/-! ### Keys -/

/-- Step 8: the root from its shares, or a new one from the blocks that come in (R341, R342), then the vault. In scan
none is loaded (R373). -/
def State.bootKeys (s : State) (blocks : List (List Byte)) : State :=
  let s := s.setSec fun c =>
    match c.zapRecord || c.scan, c.rootComplete, c.shareA.bind shareOf, c.shareB.bind shareOf with
    | false, true, some a, some b => c.derive s.life.devid (xorB a b)
    | _, _, _, _ => c.keyless
  let s := blocks.foldl (fun s raw => if s.collecting && raw.length == 128 then s.entropyBlock raw 0 else s) s
  s.vaultReload

/-! ### The library (R405 to R409) -/

/-- The fetch key of a library, when it meets R406. -/
def State.fetchKey (s : State) (slot : Nat) : Option (List Byte) :=
  let v := s.vaultSlot slot
  if slot ≠ 0xFF ∧ v.st = 1 ∧ (v.ktype = 0 ∨ v.ktype = 1) ∧ v.engines.testBit engUpdver = true ∧ v.usage.testBit useVer = true
  then some v.key else none

/-- The check of an external block (R408), with OSPI_CFG EN and a fetch key that meets R406 (R409). -/
def State.blockPasses (s : State) (img : List Byte) (b : Nat) (data tag : List Byte) : Bool :=
  s.life.ospiCfg.toNat.testBit 31 &&
  (match s.fetchKey (dirSlot img) with
   | some k => aesCmac k (natLE 4 (dirGen img) ++ natLE 4 b ++ padTo 1024 data) == padTo 16 tag
   | none => false)

/-- Count a fetch, and its failure (OSPI_STATUS, OSPI_LASTFAIL). -/
def LifeCycle.fetched (c : LifeCycle) (b : Nat) (ok : Bool) : LifeCycle :=
  let c := { c with ospiFetches := (c.ospiFetches + 1) % 65536 }
  if ok then c else { c with ospiFails := (c.ospiFails + 1) % 65536, ospiLastFail := b }

/-- Fetch external blocks lo to hi of a library by one descriptor, which stops at the first failing block (R131, R409); true when every one
passed. `ext` holds the external image as flash delivers it. -/
def State.fetchBlocks (s : State) (job : DmaJob) (code : Nat) (img ext : List Byte) (lo hi : Nat) : State × Bool :=
  let n := hi + 1 - lo
  let r := (List.range n).foldl (fun (p : State × Nat × Bool) i =>
    if !p.2.2 then p else
    let b := lo + i
    let ok := p.1.blockPasses img b (sliceP ext (1024 * b) 1024) (sliceP ext (1024 * dirBlocks img + 16 * b) 16)
    ({ p.1 with life := p.1.life.fetched b ok }, if ok then p.2.1 + 1 else p.2.1, ok)) (s, 0, true)
  (r.1.showMove job code 4 6 (1024 * lo) (1024 * n) (1024 * r.2.1), r.2.2)

/-- The image of a slot as R406 asks: header and code from `src`, whole length `len`. -/
def libEntry (external : Bool) (slot len : Nat) (src : List Byte) : Option Image :=
  match parseHdr src with
  | none => none
  | some h =>
    let code := (src.drop 32).take h.codeLen
    if len = 32 + h.codeLen + h.initLen ∧ code.length = h.codeLen ∧ codeLegal h code = true then
      some ⟨slot, h, code, if external then [] else (src.drop (32 + h.codeLen)).take h.initLen, external, []⟩
    else none

/-- The image of a non-empty directory entry; blocks of an external one are fetched (R407, R409). -/
def State.readEntry (s : State) (img ext : List Byte) (slot : Nat) : State × Option Image :=
  let e := dirEntry img slot
  if e.1 then
    let src := sliceP ext e.2.1 e.2.2
    let n := match parseHdr src with | some h => min (32 + h.codeLen) e.2.2 | none => min 32 e.2.2
    let r := s.fetchBlocks .place 0xFE img ext (e.2.1 / 1024) ((e.2.1 + n - 1) / 1024)
    (r.1, if r.2 then libEntry true slot e.2.2 src else none)
  else (s, libEntry false slot e.2.2 ((img.drop e.2.1).take e.2.2))

/-- Publish an image in a slot. -/
def Halls.publish (h : Halls) (slot : Nat) (i : Image) : Halls :=
  { h with images := Tbl.put h.images h.nextImage i, nextImage := h.nextImage + 1, published := Tbl.put h.published slot h.nextImage }

/-- Bytes of code that the placed library images hold. -/
def Halls.libCode (h : Halls) : Nat :=
  (h.published.filter fun e => decide (0x80 ≤ e.1)).foldl (fun n e =>
    match Tbl.find h.images e.2 with | some i => n + i.hdr.codeLen | none => n) 0

/-- Place one entry; an image that fails is left out, and an event record names its slot (R407; log 33). -/
def State.placeEntry (s : State) (img ext : List Byte) (slot : Nat) : State :=
  if (dirEntry img slot).2.2 = 0 then s else
  let r := s.readEntry img ext slot
  match r.2 with
  | some i =>
    if r.1.halls.libCode + i.hdr.codeLen ≤ 131072 then
      let t : State := { r.1 with halls := r.1.halls.publish slot i }
      if i.external then t.showMove .place 0xFE 6 6 32 i.hdr.codeLen i.hdr.codeLen else t
    else r.1.raise .libOmit .device (natLE 2 slot)
  | none => r.1.raise .libOmit .device (natLE 2 slot)

/-- Step 9: the library bank is checked and its images are placed in slot order. True when a reversion resets the device. -/
def State.bootLibrary (s : State) (cold exhausted : Bool) (ext : List Byte) : State × Bool :=
  let r := s.bootBank cold exhausted 1
  let h := r.1.halls
  let h := { h with published := h.published.filter fun e => decide (e.1 < 0x80)
                    images := h.images.filter fun e => decide (e.2.slot < 0x80) }
  let s : State := { r.1 with halls := h }
  match r.2 with
  | (_, true) => (s, true)
  | (none, _) => ({ s with life := { s.life with runLib := 4 } }, false)
  | (some b, _) =>
    let s : State := { s with life := { s.life with runLib := b } }
    let img := s.libImage
    ((List.range 128).foldl (fun s i => s.placeEntry img ext (0x80 + i)) s, false)

/-! ### The whole path -/

/-- Steps 1 to 5; a boot runs with VDD and VIO above their thresholds (R522). Fuse bits are programmed only under R388. -/
def State.bootFront (s : State) (b : BootIn) : State :=
  let s : State := { s with dieTemp := b.temp, tag := { s.tag with vio := true }, life := s.life.readOtp b.temp }
  let s := if s.sec.erasing then s.eraseStore else s
  let ok := fuseConditions b.vdd b.temp
  let s := (s.recoverSectors.reconcileLife ok).reconcileUpdate ok
  { s with life := { s.life with st := s.resolveLife } }

/-- The boot path (R411). The boolean tells that it ended in a reset: a reversion (R402), or the cold reset that follows a ZAP erase,
but for one that a loss of power has cut (R371; log 219). -/
def State.boot (s : State) (b : BootIn) (cold : Bool) : State × Bool :=
  let zap := s.sec.erasing && !(cold && s.sec.eraseOld)
  let s := s.bootFront b
  if zap then (s.coldReset 0x04, true) else
  let r := s.trialCount cold
  let f := r.1.bootBank cold r.2 0
  if f.2.2 then (f.1.coldReset 0x05, true) else
  let s : State := { f.1 with life := { f.1.life with rom := f.2.1.isNone, runFw := f.2.1.getD 4 } }
  if s.life.fuseFault then (s.fuseFaultBoot, false) else
  let s := s.loadRecord.bootKeys b.blocks
  let l := s.bootLibrary cold r.2 b.ext
  if l.2 then (l.1.coldReset 0x05, true) else (l.1, false)

/-- The domains a boot needs are up. -/
def State.coreUp (s : State) : Bool := s.domUp 30 && s.domUp 43 && s.domUp 46

/-! ### Cold start (R507 to R510) -/

/-- Engines whose known-answer test failed, by KATFAIL bits and marks (R367): AES0-AES3 by their marks, PKA, KDF for the entropy
tests and its own, WRAP, CANSEC. -/
def katEngines (kat marks : Nat) : List Nat :=
  (if kat.testBit 2 then (List.range 4).filter fun e => marks.testBit (unitAes e) else [])
  ++ (if kat.testBit 3 then [4] else []) ++ (if kat.testBit 0 || kat.testBit 1 || kat.testBit 4 then [5] else [])
  ++ (if kat.testBit 5 then [10] else []) ++ (if kat.testBit 6 then [6] else [])

/-- Units that failing known-answer tests mark (R367); where AES fails and no engine is named, all four (log 220). -/
def katMarks (kat marks : Nat) : Nat :=
  orAll [if kat &&& 0x33 = 0 then 0 else 2 ^ unitEntropy, if kat.testBit 2 && bits marks 39 36 == 0 then 0xF * 2 ^ 36 else 0,
    if kat.testBit 3 then 2 ^ unitPka else 0, if kat.testBit 6 then 2 ^ unitCan else 0]

/-- Scopes of failing known-answer tests (R367). -/
def katScopes (kat : Nat) : Nat :=
  (if kat &&& 3 = 0 then 0 else 16) + (if kat &&& 0x74 = 0 then 0 else 4) + (if kat.testBit 3 then 8 else 0)

/-- Scopes whose tests failed, as the marks and the failing banks show (R507 to R509): a mark fails the scope of the test that can make it,
the entropy source scope 4 where no known-answer test marks it, a bank scope 0 and the NVM controller scope 7. -/
def markScopes (marks kat : Nat) (sram : List Nat) (controller : Bool) : Nat :=
  orAll (([1, 2, 3, 5, 6].map fun b => if clearBits marks (2 ^ unitEntropy) &&& scopeTests (2 ^ b) = 0 then 0 else 2 ^ b) ++
    [if marks.testBit unitEntropy && kat &&& 0x33 == 0 then 0x10 else 0, b2n (!sram.isEmpty), 0x80 * b2n controller])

□ □ □ □ □ □ □

**WHAT TO DO**
Lines holding the word "when" are the answer; copy every one from the records above.

**TASK ANSWER**
/-- The fetch key of a library, when it meets R406. -/
/-- Fetch external blocks lo to hi of a library by one descriptor, which stops at the first failing block (R131, R409); true when every one
/-- Step 9: the library bank is checked and its images are placed in slot order. True when a reversion resets the device. -/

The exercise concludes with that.